Items listed in a dataset:

/-- The cells of a walk in their order (R24). -/
theorem cellAt_cells (body : List Byte) : 
    let w := walkOf body
    let rows := lastRow body - leField body 84 2 + 1
    let cols := lastCol body - leField body 86 2 + 1
    ∀ i j, i < rows → j < cols →
        let r := if (byteAt body 83).toNat = 1 then lastRow body - i else leField body 84 2 + i
        let c := if (byteAt body 82).toNat = 1 then lastCol body - j else leField body 86 2 + j
        ((byteAt body 81).toNat ≠ 1 → w.cellAt (i * cols + j) = (r, c)) ∧
        ((byteAt body 81).toNat = 1 → w.cellAt (j * rows + i) = (r, c)) := by
  intro w rows cols i j hi hj r c
  have wr : w.rows = rows := rfl
  have wc : w.cols = cols := rfl
  have d1 : (i * cols + j) / cols = i ∧ (i * cols + j) % cols = j := by
    constructor
    · rw [Nat.add_comm, Nat.mul_comm, Nat.add_mul_div_left _ _ (by omega), Nat.div_eq_of_lt hj]; omega
    · rw [Nat.add_comm, Nat.mul_comm, Nat.add_mul_mod_self_left, Nat.mod_eq_of_lt hj]
  have d2 : (j * rows + i) / rows = j ∧ (j * rows + i) % rows = i := by
    constructor
    · rw [Nat.add_comm, Nat.mul_comm, Nat.add_mul_div_left _ _ (by omega), Nat.div_eq_of_lt hi]; omega
    · rw [Nat.add_comm, Nat.mul_comm, Nat.add_mul_mod_self_left, Nat.mod_eq_of_lt hi]
  have ax : w.axis = axisOfCode (byteAt body 81).toNat := rfl
  have rd : w.rowDir = directionOfCode (byteAt body 83).toNat := rfl
  have cd : w.colDir = directionOfCode (byteAt body 82).toNat := rfl
  have fin : ∀ k, w.distances k = (i, j) → w.cellAt k = (r, c) := by
    intro k hk
    unfold Walk.cellAt; rw [hk]; dsimp only
    rw [rd, cd]; unfold directionOfCode
    apply Prod.ext
    · show (match (if _ then Direction.reverse else .forward) with | .forward => w.rowStart + i | .reverse => w.rowEnd - i) = if _ then _ else _
      by_cases q : (byteAt body 83).toNat = 1
      · rw [if_pos q, if_pos q]; rfl
      · rw [if_neg q, if_neg q]; rfl
    · show (match (if _ then Direction.reverse else .forward) with | .forward => w.colStart + j | .reverse => w.colEnd - j) = if _ then _ else _
      by_cases q : (byteAt body 82).toNat = 1
      · rw [if_pos q, if_pos q]; rfl
      · rw [if_neg q, if_neg q]; rfl
  refine ⟨fun h => fin _ ?_, fun h => fin _ ?_⟩
  · unfold Walk.distances; rw [ax]; unfold axisOfCode; rw [if_neg h, wc]
    exact Prod.ext d1.1 d1.2
  · unfold Walk.distances; rw [ax]; unfold axisOfCode; rw [if_pos h, wr]
    exact Prod.ext d2.2 d2.1

/-- The exclusion rectangle (R28). -/
theorem excludes_iff (body : List Byte) (r c : Nat) :
    let inside := leField body 94 2 ≤ r ∧ r ≤ leField body 98 2 ∧ leField body 96 2 ≤ c ∧ c ≤ leField body 100 2
    ((byteAt body 92).toNat = 0 → excludes body r c = false) ∧
    ((byteAt body 92).toNat = 1 → (excludes body r c = true ↔ inside)) ∧
    ((byteAt body 92).toNat = 2 → (excludes body r c = true ↔ ¬inside)) := by
  intro inside
  have hi : (decide (leField body 94 2 ≤ r) && decide (r ≤ leField body 98 2) && decide (leField body 96 2 ≤ c) && decide (c ≤ leField body 100 2)) = true ↔ inside := by
    simp only [Bool.and_eq_true, decide_eq_true_eq]
    exact ⟨fun ⟨⟨⟨a, b⟩, c⟩, d⟩ => ⟨a, b, c, d⟩, fun ⟨a, b, c, d⟩ => ⟨⟨⟨a, b⟩, c⟩, d⟩⟩
  unfold excludes
  refine ⟨fun h => by rw [h]; rfl, fun h => by rw [h]; exact hi, fun h => ?_⟩
  rw [h, ← hi]
  show (!(_ : Bool)) = true ↔ _
  rw [Bool.not_eq_true', Bool.not_eq_true]

/-- The orders with a second source. -/
theorem readsB_iff (k : OrderKind) (body : List Byte) : readsB k body = true ↔ k = .difference ∨ k = .compare ∧
    (byteAt body 138).toNat ≠ 1 := by
  unfold readsB comparesConstant; cases k <;> simp
  rw [← one_iff]; simp

/-- The destinations that are read before they are written (R31, R35). -/
theorem readsDestination_iff (k : OrderKind) (body : List Byte) (h : k ≠ .compare) :
    readsDestination k body = true ↔ (byteAt body 60).toNat = 5 ∨ ((byteAt body 60).toNat = 1 ∨ (byteAt body 60).toNat = 2) ∧ leField body 120 3 ≠ 0 := by
  have e0 : readsDestination k body = match (gridC body).format with | .field _ => true | .dec _ | .sdec _ => decide (keepMask body ≠ 0) | .bin16 | .bin32 => false := by
    unfold readsDestination; cases k <;> first | rfl | exact absurd rfl h
  have ef : (gridC body).format = (formatOfCode (byteAt body 60).toNat (byteAt body 61).toNat).getD .bin16 := rfl
  rw [e0, ef]
  rcases format_cases (byteAt body 60).toNat (byteAt body 61).toNat with ⟨q, e⟩ | ⟨q, e⟩ | ⟨q, e⟩ | ⟨q, e⟩ | ⟨q,
      e⟩ | ⟨q, e⟩ <;> rw [e]
  · rw [q]; dsimp only [Option.getD]; rw [decide_eq_true_iff]; unfold keepMask; simp
  · rw [q]; dsimp only [Option.getD]; rw [decide_eq_true_iff]; unfold keepMask; simp
  · rw [q]; simp
  · rw [q]; simp
  · rw [q]; simp
  · have h5 : (byteAt body 60).toNat ≠ 5 := by omega
    have h1 : (byteAt body 60).toNat ≠ 1 := by omega
    have h2 : (byteAt body 60).toNat ≠ 2 := by omega
    simp [h5, h1, h2]

/-- The address, length and bit of a cell (R18, R26). -/
theorem grid_cells (body : List Byte) (i r c : Nat) :
    let code := (byteAt body (i + 12)).toNat
    let count := (byteAt body (i + 13)).toNat
    let base := leField body i 4
    let pitch := leField body (i + 8) 4
    let g := gridAt body i
    (1 ≤ code → code ≤ 4 →
      g.cellAddr r c = base + r * pitch + c * cellSize code count ∧ g.cellLen r c = cellSize code count) ∧
    (code = 5 →
      g.cellAddr r c = base + (r * pitch + c * count) / 8 ∧ g.cellBit r c = (r * pitch + c * count) % 8 ∧
        g.cellLen r c = ((r * pitch + c * count) % 8 + count + 7) / 8) := by
  intro code count base pitch g
  have ef : g.format = (formatOfCode code count).getD .bin16 := rfl
  have eb : g.base = base := rfl
  have ep : g.pitch = pitch := rfl
  unfold Grid.cellAddr Grid.cellLen Grid.cellBit Grid.bitOffset
  rw [ef, eb, ep]
  rcases format_cases code count with ⟨q, e⟩ | ⟨q, e⟩ | ⟨q, e⟩ | ⟨q, e⟩ | ⟨q, e⟩ | ⟨q, e⟩ <;> rw [e]
  · exact ⟨fun _ _ => by rw [q]; exact ⟨rfl, rfl⟩, fun h => by omega⟩
  · exact ⟨fun _ _ => by rw [q]; exact ⟨rfl, rfl⟩, fun h => by omega⟩
  · exact ⟨fun _ _ => by rw [q]; exact ⟨rfl, rfl⟩, fun h => by omega⟩
  · exact ⟨fun _ _ => by rw [q]; exact ⟨rfl, rfl⟩, fun h => by omega⟩
  · exact ⟨fun _ h => by omega, fun _ => ⟨rfl, rfl, rfl⟩⟩
  · exact ⟨fun _ h => by omega, fun h => by omega⟩

/-- Whether destination C is signed. -/
theorem signed_iff (body : List Byte) : (gridC body).format.signed = true ↔ (byteAt body 60).toNat = 2 := by
  have ef : (gridC body).format = (formatOfCode (byteAt body 60).toNat (byteAt body 61).toNat).getD .bin16 := rfl
  rw [ef]
  rcases format_cases (byteAt body 60).toNat (byteAt body 61).toNat with ⟨q, e⟩ | ⟨q, e⟩ | ⟨q, e⟩ | ⟨q, e⟩ | ⟨q,
      e⟩ | ⟨q, e⟩ <;> rw [e]
  all_goals simp [CellFormat.signed]
  all_goals omega

/-- The exceptions of a DIFFERENCE value (R102). -/
theorem formDifference_kinds (m l : Nat) (a b : Int) (k : CellException) (h : (formDifference m l a b).2 = some k) : k.kind = .rollover ∨ k.kind = .reversal := by
  unfold formDifference at h
  split at h
  · cases h
  · dsimp only at h; split at h <;> (injection h with h; subst h; simp)

/-- The value of a decoded cell. -/
def decodedCell (k : OrderKind) (body : List Byte) (set : Option BandSet) (w : CellWork) (x y : Int) : CellWork × Option (Fin 9) :=
  match k with
    | .tally => tallyCell body (set.getD BandSet.powerOn) w x
    | .difference => differenceCell body set w x y
    | .compare => (compareCell body w x y, none)
    | .convert => (convertCell body w x, none)
    | .pattern | .bandset | .preset | .snapshot => (w, none)

/-- A worked cell whose operands decode. -/
theorem workCell_some (k : OrderKind) (body : List Byte) (set : Option BandSet) (w : CellWork) (p q : List Byte) (x y : Int)
    (ha : (gridA body).decodeCell w.row w.col p = some x)
    (hb : (if readsB k body = true then (gridB body).decodeCell w.row w.col q else some (constantOf body)) = some y) :
    workCell k body set w p q = decodedCell k body set w x y := by
  unfold workCell decodedCell; dsimp only
  rw [ha, hb]
  all_goals (cases k <;> rfl)

/-- The outcome of a worked cell by kind (R42, R98, R102 to R104, R110, R118). -/
theorem workCell_outcomes (kind : OrderKind) (body : List Byte) (set : Option BandSet) (w : CellWork) (bytesA bytesB : List Byte) :
    let a := (gridA body).decodeCell w.row w.col bytesA
    let b := (gridB body).decodeCell w.row w.col bytesB
    let r := workCell kind body set w bytesA bytesB
    ((a = none ∨ readsB kind body = true ∧ b = none) →
      r = ({ w with malformed := true, exceptions := [⟨.malformed, 0, 0⟩], cls := .rejected }, none)) ∧
    (∀ x z, kind = .tally → a = some x → set = some z →
      let v := convertValue body (.signed (tallyWidth body)) x
      let k := classify z v.output
      r.2 = stagingEntry (residueOf body) k ∧ CellConverted v [] (classException z v.output k) w r.1 ∧
        r.1.cls = (if (stagingEntry (residueOf body) k).isSome then .contributed else .rejected)) ∧
    (∀ x y, kind = .difference → a = some x → b = some y →
      let d := formDifference (rolloverDigits body) (rolloverLimit body) x y
      let v := convertValue body (gridC body).format.outputClass d.1
      ((∃ k, d.2 = some k ∧ k.kind = .reversal) → (byteAt body 60).toNat ≠ 2 →
        r = ({ w with working := some d.1, exceptions := d.2.toList, cls := .rejected }, none)) ∧
      ((∀ k, d.2 = some k → k.kind = .rollover) ∨ (byteAt body 60).toNat = 2 →
        r.1.cls = .contributed ∧
        (set = none → r.2 = none ∧ CellConverted v d.2.toList [] w r.1) ∧
        (∀ z, set = some z → r.2 = stagingEntry (residueOf body) (classify z v.output) ∧
          CellConverted v d.2.toList (classException z v.output (classify z v.output)) w r.1))) ∧
    (∀ x, kind = .convert → a = some x →
      r.2 = none ∧ r.1.cls = .contributed ∧
        CellConverted (convertValue body (gridC body).format.outputClass x) [] [] w r.1) ∧
    (∀ x y, kind = .compare → a = some x →
      (if (byteAt body 138).toNat = 1 then signedField 24 body 140 13 = some y else b = some y) →
      r = ({ w with
        cls := .contributed, verdict := some (relationHolds (byteAt body 139).toNat x y) }, none)) := by
  intro a b r
  refine ⟨fun h => ?_, fun x z hk hx hz => ?_, fun x y hk hx hy => ?_, fun x hk hx => ?_, fun x y hk hx hy => ?_⟩
  · show workCell _ _ _ _ _ _ = _
    unfold workCell CellWork.reject; dsimp only
    rcases h with h | ⟨h1, h2⟩
    · rw [show (gridA body).decodeCell w.row w.col bytesA = none from h]
    · rw [if_pos h1, show (gridB body).decodeCell w.row w.col bytesB = none from h2]
      cases (gridA body).decodeCell w.row w.col bytesA <;> rfl
  · have e : r = tallyCell body z w x := by
      subst hk hz
      exact workCell_some _ body _ w bytesA bytesB x (constantOf body) hx rfl
    rw [e]
    refine ⟨rfl, ⟨rfl, rfl, ?_, ⟨rfl, rfl⟩, ?_, rfl⟩, rfl⟩
    · show saturatedException _ ++ _ = saturatedException _ ++ [] ++ _; rw [List.append_nil]
    · unfold tallyCell; dsimp only
      rw [Bool.and_eq_true, decide_eq_true_iff]
      split
      next h => exact ⟨fun q => ⟨rfl, q.2⟩, fun q => ⟨h, q.2⟩⟩
      next h => exact ⟨fun q => absurd q.1 h, fun q => by cases q.1⟩
  · intro d v
    have e : r = differenceCell body set w x y := by
      subst hk
      exact workCell_some _ body set w bytesA bytesB x y hx hy
    have ev : (d.2.any (fun e => e.kind == .reversal)) = true ↔ ∃ k, d.2 = some k ∧ k.kind = .reversal := by
      rw [Option.any_eq_true]; simp
    rw [e]
    unfold differenceCell; dsimp only
    refine ⟨fun h1 h2 => ?_, fun h => ?_⟩
    · rw [if_pos]
      rw [Bool.and_eq_true, Bool.not_eq_true']
      refine ⟨ev.2 h1, ?_⟩
      rw [← Bool.not_eq_true, signed_iff]; exact h2
    · have hn : ¬ ((d.2.any (fun e => e.kind == .reversal)) && !(gridC body).format.signed) = true := by
        rw [Bool.and_eq_true, Bool.not_eq_true', ← Bool.not_eq_true, signed_iff, ev]
        rintro ⟨⟨k, hk1, hk2⟩, h3⟩
        rcases h with h | h
        · have := h k hk1; rw [hk2] at this; cases this
        · exact h3 h
      rw [if_neg hn]
      refine ⟨rfl, fun hz => ?_, fun z hz => ?_⟩
      · subst hz
        exact ⟨rfl, rfl, rfl, rfl, ⟨rfl, rfl⟩, by rw [decide_eq_true_iff]; exact ⟨fun q => ⟨rfl, q⟩, fun q => q.2⟩, rfl⟩
      · subst hz
        exact ⟨rfl, rfl, rfl, rfl, ⟨rfl, rfl⟩, by rw [decide_eq_true_iff]; exact ⟨fun q => ⟨rfl, q⟩, fun q => q.2⟩, rfl⟩
  · have e : r = (convertCell body w x, none) := by
      subst hk
      exact workCell_some _ body set w bytesA bytesB x (constantOf body) hx rfl
    rw [e]
    refine ⟨rfl, rfl, rfl, rfl, ?_, ⟨rfl, rfl⟩, ?_, rfl⟩
    · show saturatedException _ = saturatedException _ ++ [] ++ []; rw [List.append_nil, List.append_nil]
    · unfold convertCell; dsimp only; rw [decide_eq_true_iff]; exact ⟨fun q => ⟨rfl, q⟩, fun q => q.2⟩
  · have hb : (if readsB kind body = true then (gridB body).decodeCell w.row w.col bytesB else some (constantOf body)) = some y := by
      rw [hk]
      by_cases q : (byteAt body 138).toNat = 1
      · rw [if_pos q] at hy
        rw [if_neg (by rw [readsB_iff]; rintro (h | h); · cases h
                       · exact h.2 q)]
        unfold constantOf; rw [hy]; rfl
      · rw [if_neg q] at hy
        rw [if_pos ((readsB_iff _ _).2 (.inr ⟨rfl, q⟩))]; exact hy
    have e : r = (compareCell body w x y, none) := by
      subst hk
      exact workCell_some _ body set w bytesA bytesB x y hx hb
    rw [e]; rfl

▸ **WHAT TO DO**
Word for word, restate the entries from the first line to the line that has "have wr : w.rows = rows := rfl", both included, and nothing else.

▸ **REPLY TO THE TASK**
/-- The cells of a walk in their order (R24). -/
theorem cellAt_cells (body : List Byte) : 
    let w := walkOf body
    let rows := lastRow body - leField body 84 2 + 1
    let cols := lastCol body - leField body 86 2 + 1
    ∀ i j, i < rows → j < cols →
        let r := if (byteAt body 83).toNat = 1 then lastRow body - i else leField body 84 2 + i
        let c := if (byteAt body 82).toNat = 1 then lastCol body - j else leField body 86 2 + j
        ((byteAt body 81).toNat ≠ 1 → w.cellAt (i * cols + j) = (r, c)) ∧
        ((byteAt body 81).toNat = 1 → w.cellAt (j * rows + i) = (r, c)) := by
  intro w rows cols i j hi hj r c
  have wr : w.rows = rows := rfl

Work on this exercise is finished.